PROVIDED RECORDS section start
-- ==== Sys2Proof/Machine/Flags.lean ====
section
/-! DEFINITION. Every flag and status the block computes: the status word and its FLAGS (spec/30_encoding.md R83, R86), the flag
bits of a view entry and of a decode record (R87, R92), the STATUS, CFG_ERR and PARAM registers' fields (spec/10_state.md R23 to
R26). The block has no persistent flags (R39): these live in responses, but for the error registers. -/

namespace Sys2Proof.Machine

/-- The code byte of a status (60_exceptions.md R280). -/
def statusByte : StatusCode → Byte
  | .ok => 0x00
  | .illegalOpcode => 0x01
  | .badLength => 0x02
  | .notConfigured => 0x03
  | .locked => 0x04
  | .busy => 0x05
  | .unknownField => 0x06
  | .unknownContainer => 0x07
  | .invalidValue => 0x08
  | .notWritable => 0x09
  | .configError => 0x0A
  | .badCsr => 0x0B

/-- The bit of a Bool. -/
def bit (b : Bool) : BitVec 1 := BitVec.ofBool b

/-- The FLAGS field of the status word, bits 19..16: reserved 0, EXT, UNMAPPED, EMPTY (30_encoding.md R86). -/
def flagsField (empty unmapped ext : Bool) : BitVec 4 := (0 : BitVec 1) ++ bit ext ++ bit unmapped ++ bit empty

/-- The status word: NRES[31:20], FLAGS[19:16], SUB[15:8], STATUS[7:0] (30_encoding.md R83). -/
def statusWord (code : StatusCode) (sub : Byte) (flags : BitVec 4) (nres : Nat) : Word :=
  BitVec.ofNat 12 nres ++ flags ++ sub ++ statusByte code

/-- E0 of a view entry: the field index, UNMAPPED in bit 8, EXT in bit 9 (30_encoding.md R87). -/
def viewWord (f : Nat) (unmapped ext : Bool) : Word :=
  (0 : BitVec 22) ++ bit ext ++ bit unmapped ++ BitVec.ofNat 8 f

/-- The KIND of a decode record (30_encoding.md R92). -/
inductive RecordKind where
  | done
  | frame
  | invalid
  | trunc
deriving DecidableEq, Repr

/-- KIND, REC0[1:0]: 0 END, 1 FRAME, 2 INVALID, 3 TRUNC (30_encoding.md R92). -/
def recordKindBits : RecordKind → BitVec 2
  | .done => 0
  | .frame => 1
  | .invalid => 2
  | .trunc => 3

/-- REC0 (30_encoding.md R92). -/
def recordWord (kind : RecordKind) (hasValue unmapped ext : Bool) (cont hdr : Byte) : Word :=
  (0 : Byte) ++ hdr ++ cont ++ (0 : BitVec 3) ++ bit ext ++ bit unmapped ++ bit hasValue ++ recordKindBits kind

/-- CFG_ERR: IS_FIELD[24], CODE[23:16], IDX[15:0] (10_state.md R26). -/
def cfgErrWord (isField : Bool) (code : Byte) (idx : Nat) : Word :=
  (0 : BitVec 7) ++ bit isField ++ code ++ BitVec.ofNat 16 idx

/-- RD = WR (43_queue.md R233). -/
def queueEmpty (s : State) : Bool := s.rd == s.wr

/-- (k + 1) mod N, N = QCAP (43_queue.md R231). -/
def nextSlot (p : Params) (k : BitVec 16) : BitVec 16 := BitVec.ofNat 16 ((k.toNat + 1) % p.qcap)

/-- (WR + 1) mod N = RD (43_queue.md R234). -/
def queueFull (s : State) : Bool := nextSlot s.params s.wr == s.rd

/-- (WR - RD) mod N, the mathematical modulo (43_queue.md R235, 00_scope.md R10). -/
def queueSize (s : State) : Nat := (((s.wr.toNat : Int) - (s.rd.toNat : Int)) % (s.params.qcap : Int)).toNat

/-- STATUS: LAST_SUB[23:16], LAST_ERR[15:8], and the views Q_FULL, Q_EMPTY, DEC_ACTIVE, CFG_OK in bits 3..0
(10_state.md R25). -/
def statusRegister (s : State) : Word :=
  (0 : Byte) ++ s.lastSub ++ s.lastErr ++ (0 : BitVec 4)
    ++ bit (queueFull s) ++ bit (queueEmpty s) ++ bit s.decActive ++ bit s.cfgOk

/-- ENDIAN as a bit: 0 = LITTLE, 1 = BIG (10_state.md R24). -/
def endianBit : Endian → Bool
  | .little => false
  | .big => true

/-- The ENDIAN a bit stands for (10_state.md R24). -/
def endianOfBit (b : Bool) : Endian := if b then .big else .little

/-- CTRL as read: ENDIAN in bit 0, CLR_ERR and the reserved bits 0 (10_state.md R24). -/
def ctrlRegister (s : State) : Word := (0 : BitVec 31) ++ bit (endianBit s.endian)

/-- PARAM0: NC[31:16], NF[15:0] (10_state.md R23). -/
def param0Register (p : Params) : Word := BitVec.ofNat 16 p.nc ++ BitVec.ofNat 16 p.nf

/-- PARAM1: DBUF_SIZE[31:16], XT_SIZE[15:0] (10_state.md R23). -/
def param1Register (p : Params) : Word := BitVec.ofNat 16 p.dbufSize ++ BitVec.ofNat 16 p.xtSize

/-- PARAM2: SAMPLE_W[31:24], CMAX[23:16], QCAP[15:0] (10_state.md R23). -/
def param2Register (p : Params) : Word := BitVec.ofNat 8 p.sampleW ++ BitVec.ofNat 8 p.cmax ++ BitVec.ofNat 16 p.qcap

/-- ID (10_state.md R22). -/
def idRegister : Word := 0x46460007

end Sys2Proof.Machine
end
PROVIDED RECORDS section end
As listed above, the lines from the line with "def flagsField (empty" to the line with "deriving DecidableEq, Repr" are to be echoed exactly, with both ends included and nothing added.

def flagsField (empty unmapped ext : Bool) : BitVec 4 := (0 : BitVec 1) ++ bit ext ++ bit unmapped ++ bit empty

/-- The status word: NRES[31:20], FLAGS[19:16], SUB[15:8], STATUS[7:0] (30_encoding.md R83). -/
def statusWord (code : StatusCode) (sub : Byte) (flags : BitVec 4) (nres : Nat) : Word :=
  BitVec.ofNat 12 nres ++ flags ++ sub ++ statusByte code

/-- E0 of a view entry: the field index, UNMAPPED in bit 8, EXT in bit 9 (30_encoding.md R87). -/
def viewWord (f : Nat) (unmapped ext : Bool) : Word :=
  (0 : BitVec 22) ++ bit ext ++ bit unmapped ++ BitVec.ofNat 8 f

/-- The KIND of a decode record (30_encoding.md R92). -/
inductive RecordKind where
  | done
  | frame
  | invalid
  | trunc
deriving DecidableEq, Repr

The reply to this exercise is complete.